Transcribe, word for word and without additions, each line below from the one containing "s.out := rfl" through the one containing "b).phase = s.phase := rfl", both ends included.
——
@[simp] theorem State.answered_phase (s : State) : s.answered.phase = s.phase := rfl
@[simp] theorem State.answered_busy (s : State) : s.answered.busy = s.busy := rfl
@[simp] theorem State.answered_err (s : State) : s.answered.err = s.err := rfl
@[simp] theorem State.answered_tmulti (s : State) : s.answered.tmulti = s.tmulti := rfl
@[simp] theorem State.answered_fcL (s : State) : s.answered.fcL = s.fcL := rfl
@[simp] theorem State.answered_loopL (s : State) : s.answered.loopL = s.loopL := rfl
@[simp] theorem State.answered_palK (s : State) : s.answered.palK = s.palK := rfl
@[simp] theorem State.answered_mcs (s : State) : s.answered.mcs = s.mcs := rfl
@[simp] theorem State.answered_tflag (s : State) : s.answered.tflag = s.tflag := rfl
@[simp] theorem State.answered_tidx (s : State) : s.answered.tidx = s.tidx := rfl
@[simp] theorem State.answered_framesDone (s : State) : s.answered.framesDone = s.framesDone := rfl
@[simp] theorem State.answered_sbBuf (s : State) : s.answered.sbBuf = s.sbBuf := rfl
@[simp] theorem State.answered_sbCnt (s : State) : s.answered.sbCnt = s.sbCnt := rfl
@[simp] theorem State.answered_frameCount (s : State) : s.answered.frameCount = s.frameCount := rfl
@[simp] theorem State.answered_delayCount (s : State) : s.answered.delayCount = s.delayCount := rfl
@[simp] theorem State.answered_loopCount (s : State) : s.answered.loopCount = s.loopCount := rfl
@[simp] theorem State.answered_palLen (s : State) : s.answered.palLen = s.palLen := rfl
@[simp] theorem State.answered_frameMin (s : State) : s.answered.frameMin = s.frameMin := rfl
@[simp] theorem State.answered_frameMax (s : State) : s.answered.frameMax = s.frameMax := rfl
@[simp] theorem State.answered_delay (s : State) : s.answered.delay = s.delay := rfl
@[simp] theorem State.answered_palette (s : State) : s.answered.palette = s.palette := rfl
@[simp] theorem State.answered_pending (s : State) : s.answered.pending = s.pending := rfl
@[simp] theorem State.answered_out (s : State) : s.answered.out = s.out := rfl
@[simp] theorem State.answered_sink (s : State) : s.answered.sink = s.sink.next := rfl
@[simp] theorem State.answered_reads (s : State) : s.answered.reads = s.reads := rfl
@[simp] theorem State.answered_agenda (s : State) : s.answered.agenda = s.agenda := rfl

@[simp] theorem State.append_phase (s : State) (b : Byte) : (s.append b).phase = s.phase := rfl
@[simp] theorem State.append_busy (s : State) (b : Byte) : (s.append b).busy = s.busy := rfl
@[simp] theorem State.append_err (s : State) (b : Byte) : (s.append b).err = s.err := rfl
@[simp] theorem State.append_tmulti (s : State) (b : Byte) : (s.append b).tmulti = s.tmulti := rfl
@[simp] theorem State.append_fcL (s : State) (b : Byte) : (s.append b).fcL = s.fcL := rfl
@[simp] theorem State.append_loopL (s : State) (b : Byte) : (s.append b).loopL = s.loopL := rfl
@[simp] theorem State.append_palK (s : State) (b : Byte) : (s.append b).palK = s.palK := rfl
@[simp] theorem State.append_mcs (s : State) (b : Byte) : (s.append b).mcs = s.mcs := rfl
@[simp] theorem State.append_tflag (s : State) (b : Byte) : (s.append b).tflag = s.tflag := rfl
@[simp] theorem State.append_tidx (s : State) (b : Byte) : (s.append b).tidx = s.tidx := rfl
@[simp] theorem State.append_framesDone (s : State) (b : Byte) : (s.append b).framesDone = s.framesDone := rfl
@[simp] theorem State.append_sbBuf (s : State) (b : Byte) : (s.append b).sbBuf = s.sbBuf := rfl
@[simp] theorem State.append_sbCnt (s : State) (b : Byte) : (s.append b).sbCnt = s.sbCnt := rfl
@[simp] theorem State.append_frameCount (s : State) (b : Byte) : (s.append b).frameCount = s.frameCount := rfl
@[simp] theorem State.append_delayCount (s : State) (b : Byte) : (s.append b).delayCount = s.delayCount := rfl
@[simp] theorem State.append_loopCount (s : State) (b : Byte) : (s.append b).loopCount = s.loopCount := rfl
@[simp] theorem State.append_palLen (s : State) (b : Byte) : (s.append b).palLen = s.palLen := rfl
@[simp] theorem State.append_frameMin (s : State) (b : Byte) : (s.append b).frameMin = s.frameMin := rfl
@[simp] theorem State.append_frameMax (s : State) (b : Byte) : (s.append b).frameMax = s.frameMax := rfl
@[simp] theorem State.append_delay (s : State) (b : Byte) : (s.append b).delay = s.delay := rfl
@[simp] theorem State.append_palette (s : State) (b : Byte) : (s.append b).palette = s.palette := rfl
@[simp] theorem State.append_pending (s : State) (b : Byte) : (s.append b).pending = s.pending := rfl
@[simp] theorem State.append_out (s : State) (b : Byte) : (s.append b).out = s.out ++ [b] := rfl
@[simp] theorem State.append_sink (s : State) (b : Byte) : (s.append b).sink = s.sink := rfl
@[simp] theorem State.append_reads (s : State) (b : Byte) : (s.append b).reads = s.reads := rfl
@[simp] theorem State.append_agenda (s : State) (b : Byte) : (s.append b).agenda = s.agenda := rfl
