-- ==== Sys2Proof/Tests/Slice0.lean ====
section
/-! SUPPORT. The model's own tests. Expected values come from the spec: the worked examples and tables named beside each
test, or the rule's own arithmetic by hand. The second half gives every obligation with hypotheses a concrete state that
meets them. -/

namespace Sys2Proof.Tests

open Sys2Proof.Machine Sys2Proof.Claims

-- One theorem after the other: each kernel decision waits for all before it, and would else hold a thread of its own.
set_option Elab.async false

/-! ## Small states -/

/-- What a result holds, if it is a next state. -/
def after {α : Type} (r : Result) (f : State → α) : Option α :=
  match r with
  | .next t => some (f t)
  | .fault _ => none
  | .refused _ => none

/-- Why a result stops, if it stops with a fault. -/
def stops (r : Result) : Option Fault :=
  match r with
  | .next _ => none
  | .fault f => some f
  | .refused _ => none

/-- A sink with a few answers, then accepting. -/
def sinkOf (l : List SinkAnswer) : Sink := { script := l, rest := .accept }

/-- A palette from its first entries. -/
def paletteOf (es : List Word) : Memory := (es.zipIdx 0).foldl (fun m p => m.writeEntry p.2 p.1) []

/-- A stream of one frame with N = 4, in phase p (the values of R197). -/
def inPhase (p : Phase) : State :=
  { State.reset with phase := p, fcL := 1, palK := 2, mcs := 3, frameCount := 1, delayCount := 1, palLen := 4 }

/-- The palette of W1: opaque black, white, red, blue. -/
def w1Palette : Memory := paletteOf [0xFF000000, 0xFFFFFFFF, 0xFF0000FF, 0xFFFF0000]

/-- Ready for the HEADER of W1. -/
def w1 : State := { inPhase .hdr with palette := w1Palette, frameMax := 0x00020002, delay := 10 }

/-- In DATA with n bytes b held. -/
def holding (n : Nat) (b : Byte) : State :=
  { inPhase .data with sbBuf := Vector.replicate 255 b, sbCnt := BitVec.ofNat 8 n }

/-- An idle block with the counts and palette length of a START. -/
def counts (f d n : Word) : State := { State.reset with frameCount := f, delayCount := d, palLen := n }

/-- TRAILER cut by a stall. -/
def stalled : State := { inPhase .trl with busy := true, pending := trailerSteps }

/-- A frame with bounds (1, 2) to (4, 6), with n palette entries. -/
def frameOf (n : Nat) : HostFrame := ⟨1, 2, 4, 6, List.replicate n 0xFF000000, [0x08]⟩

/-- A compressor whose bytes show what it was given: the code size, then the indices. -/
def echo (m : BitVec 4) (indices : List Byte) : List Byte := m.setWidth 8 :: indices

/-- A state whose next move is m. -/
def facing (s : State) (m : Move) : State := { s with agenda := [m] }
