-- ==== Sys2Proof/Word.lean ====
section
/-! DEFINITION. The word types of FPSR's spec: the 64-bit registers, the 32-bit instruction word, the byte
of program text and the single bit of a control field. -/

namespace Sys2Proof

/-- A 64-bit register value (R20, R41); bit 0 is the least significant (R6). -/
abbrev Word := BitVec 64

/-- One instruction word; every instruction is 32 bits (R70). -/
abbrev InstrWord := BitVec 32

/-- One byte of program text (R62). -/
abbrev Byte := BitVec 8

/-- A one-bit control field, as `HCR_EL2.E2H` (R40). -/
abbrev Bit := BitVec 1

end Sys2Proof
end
——
→ **Your solution**:
@[simp] theorem State.answered_out (s : State) : s.answered.out = s.out := rfl
@[simp] theorem State.answered_sink (s : State) : s.answered.sink = s.sink.next := rfl
@[simp] theorem State.answered_reads (s : State) : s.answered.reads = s.reads := rfl
@[simp] theorem State.answered_agenda (s : State) : s.answered.agenda = s.agenda := rfl

@[simp] theorem State.append_phase (s : State) (b : Byte) : (s.append b).phase = s.phase := rfl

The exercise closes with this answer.